---------- THE DATA ----------
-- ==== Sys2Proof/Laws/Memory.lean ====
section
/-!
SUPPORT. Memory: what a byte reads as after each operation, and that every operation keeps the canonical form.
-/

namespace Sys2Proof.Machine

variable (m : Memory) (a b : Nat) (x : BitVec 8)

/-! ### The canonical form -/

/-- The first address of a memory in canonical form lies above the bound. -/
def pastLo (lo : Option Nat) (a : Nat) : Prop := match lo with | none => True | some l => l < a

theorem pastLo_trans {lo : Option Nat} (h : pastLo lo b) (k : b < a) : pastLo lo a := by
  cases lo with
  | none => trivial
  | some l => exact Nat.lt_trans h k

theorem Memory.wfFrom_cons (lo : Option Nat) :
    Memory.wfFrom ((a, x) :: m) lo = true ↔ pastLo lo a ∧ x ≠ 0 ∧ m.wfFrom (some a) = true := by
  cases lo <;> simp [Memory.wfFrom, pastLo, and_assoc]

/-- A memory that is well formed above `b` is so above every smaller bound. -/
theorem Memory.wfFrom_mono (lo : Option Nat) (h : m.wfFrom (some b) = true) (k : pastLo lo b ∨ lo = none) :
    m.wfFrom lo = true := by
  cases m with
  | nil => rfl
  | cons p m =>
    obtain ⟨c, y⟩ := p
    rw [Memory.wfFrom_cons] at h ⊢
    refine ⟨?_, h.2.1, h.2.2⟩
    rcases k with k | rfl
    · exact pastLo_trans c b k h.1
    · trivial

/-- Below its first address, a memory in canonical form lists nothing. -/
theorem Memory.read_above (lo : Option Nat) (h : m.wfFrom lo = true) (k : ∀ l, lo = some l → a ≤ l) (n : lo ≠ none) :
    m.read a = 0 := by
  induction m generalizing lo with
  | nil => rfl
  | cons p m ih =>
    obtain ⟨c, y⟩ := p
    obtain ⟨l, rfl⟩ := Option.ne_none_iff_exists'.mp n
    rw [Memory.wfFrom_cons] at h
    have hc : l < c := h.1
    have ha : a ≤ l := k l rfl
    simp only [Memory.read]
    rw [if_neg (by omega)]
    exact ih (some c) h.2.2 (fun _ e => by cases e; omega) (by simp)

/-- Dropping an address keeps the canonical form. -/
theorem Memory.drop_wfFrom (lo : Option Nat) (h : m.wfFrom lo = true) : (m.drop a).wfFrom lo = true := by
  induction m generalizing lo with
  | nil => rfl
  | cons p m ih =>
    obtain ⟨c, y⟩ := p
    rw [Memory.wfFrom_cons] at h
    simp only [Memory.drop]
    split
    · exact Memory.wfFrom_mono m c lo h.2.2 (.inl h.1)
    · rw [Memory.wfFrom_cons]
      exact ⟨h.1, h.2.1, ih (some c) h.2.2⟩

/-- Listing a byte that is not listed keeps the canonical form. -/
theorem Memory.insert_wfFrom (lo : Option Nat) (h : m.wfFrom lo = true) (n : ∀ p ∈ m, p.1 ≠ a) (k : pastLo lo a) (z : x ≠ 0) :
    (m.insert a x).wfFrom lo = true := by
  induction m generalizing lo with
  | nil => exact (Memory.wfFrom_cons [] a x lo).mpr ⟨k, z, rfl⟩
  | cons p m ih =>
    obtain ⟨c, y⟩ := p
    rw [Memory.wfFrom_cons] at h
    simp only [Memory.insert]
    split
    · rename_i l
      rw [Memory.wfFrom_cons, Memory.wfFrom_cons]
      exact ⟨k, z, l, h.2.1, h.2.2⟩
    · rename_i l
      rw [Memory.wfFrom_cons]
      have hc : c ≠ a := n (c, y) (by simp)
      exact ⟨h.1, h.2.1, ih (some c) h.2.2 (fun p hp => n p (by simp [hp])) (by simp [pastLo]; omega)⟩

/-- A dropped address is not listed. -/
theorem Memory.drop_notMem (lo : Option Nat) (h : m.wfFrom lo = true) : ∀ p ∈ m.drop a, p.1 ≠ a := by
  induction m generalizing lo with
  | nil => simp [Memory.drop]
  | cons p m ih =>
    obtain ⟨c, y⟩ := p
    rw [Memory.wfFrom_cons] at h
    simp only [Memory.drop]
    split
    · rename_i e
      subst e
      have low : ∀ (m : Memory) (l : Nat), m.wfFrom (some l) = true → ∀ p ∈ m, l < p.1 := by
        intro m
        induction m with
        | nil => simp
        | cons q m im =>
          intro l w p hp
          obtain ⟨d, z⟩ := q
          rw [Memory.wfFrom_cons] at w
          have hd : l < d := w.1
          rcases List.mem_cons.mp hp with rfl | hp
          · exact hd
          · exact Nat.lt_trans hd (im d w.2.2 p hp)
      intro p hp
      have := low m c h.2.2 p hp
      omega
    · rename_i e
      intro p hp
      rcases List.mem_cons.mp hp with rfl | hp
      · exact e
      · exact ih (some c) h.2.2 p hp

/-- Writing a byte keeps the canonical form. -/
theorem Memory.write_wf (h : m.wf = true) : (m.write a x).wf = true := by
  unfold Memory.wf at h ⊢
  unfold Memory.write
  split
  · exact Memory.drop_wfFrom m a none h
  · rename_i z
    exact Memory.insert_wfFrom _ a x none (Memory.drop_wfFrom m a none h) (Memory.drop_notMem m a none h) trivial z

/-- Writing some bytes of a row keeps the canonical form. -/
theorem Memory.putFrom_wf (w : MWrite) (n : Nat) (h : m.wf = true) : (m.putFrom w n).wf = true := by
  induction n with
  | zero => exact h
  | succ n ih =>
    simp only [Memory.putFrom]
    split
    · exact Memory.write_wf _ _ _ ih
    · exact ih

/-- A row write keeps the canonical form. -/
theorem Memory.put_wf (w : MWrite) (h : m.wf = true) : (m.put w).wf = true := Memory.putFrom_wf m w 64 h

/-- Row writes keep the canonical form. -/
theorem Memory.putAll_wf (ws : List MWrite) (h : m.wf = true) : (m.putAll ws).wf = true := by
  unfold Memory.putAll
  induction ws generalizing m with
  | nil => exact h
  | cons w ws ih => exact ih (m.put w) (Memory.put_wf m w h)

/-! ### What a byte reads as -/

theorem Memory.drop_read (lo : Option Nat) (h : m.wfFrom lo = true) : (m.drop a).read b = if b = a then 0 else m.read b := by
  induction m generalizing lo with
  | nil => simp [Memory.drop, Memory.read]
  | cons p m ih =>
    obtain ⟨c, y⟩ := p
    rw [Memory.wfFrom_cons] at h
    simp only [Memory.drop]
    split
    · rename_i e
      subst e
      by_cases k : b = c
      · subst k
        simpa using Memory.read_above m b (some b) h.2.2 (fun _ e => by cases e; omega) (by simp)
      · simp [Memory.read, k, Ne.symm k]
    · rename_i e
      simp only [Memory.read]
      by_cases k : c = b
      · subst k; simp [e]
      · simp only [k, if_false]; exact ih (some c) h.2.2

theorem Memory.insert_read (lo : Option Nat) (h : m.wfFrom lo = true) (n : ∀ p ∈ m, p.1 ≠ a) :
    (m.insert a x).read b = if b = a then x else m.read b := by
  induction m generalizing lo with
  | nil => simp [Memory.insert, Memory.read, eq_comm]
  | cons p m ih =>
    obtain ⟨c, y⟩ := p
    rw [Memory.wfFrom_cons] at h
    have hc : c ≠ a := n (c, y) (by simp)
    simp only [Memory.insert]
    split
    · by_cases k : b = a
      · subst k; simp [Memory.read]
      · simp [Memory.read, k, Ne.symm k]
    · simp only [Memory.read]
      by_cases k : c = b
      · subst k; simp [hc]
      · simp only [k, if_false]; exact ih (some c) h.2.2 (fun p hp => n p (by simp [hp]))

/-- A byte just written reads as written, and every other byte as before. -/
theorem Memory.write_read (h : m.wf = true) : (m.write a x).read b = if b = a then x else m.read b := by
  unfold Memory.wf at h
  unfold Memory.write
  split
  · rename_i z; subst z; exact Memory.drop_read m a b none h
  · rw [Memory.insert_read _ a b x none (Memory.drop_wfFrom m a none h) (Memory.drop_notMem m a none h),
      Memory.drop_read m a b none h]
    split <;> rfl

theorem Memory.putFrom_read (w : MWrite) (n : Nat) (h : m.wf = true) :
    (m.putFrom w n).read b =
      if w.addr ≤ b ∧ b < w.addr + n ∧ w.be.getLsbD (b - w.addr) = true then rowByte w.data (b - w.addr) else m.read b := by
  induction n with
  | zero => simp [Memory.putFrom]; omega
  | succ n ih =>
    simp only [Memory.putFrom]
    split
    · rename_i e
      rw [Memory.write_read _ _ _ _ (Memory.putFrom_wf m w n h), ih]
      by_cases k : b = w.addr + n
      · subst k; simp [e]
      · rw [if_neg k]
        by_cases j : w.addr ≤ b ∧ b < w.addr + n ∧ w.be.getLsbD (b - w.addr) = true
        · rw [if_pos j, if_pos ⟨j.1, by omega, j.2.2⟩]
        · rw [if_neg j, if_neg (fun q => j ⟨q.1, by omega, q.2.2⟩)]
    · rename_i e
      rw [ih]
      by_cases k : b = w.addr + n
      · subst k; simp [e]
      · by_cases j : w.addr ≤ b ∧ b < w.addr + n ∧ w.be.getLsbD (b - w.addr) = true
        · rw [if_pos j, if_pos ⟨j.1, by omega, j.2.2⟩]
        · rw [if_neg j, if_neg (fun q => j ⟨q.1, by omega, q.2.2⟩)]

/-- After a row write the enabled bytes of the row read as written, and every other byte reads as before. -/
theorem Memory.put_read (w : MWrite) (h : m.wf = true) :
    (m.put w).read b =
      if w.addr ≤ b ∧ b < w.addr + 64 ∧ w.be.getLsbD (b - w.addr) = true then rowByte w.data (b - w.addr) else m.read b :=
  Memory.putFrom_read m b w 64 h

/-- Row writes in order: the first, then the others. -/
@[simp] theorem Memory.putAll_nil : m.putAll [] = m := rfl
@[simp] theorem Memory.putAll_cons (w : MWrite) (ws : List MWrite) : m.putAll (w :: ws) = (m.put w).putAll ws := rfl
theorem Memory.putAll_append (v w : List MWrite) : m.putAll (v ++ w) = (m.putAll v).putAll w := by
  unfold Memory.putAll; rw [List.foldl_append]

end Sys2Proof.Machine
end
----------
PROBLEM DESCRIPTION » Transcribe, with no changes, the listing above from its first line through the line with "address keeps the canonical form. -/", including that line, and stop once it is done.

PROBLEM SOLUTION »
-- ==== Sys2Proof/Laws/Memory.lean ====
section
/-!
SUPPORT. Memory: what a byte reads as after each operation, and that every operation keeps the canonical form.
-/

namespace Sys2Proof.Machine

variable (m : Memory) (a b : Nat) (x : BitVec 8)

/-! ### The canonical form -/

/-- The first address of a memory in canonical form lies above the bound. -/
def pastLo (lo : Option Nat) (a : Nat) : Prop := match lo with | none => True | some l => l < a

theorem pastLo_trans {lo : Option Nat} (h : pastLo lo b) (k : b < a) : pastLo lo a := by
  cases lo with
  | none => trivial
  | some l => exact Nat.lt_trans h k

theorem Memory.wfFrom_cons (lo : Option Nat) :
    Memory.wfFrom ((a, x) :: m) lo = true ↔ pastLo lo a ∧ x ≠ 0 ∧ m.wfFrom (some a) = true := by
  cases lo <;> simp [Memory.wfFrom, pastLo, and_assoc]

/-- A memory that is well formed above `b` is so above every smaller bound. -/
theorem Memory.wfFrom_mono (lo : Option Nat) (h : m.wfFrom (some b) = true) (k : pastLo lo b ∨ lo = none) :
    m.wfFrom lo = true := by
  cases m with
  | nil => rfl
  | cons p m =>
    obtain ⟨c, y⟩ := p
    rw [Memory.wfFrom_cons] at h ⊢
    refine ⟨?_, h.2.1, h.2.2⟩
    rcases k with k | rfl
    · exact pastLo_trans c b k h.1
    · trivial

/-- Below its first address, a memory in canonical form lists nothing. -/
theorem Memory.read_above (lo : Option Nat) (h : m.wfFrom lo = true) (k : ∀ l, lo = some l → a ≤ l) (n : lo ≠ none) :
    m.read a = 0 := by
  induction m generalizing lo with
  | nil => rfl
  | cons p m ih =>
    obtain ⟨c, y⟩ := p
    obtain ⟨l, rfl⟩ := Option.ne_none_iff_exists'.mp n
    rw [Memory.wfFrom_cons] at h
    have hc : l < c := h.1
    have ha : a ≤ l := k l rfl
    simp only [Memory.read]
    rw [if_neg (by omega)]
    exact ih (some c) h.2.2 (fun _ e => by cases e; omega) (by simp)

/-- Dropping an address keeps the canonical form. -/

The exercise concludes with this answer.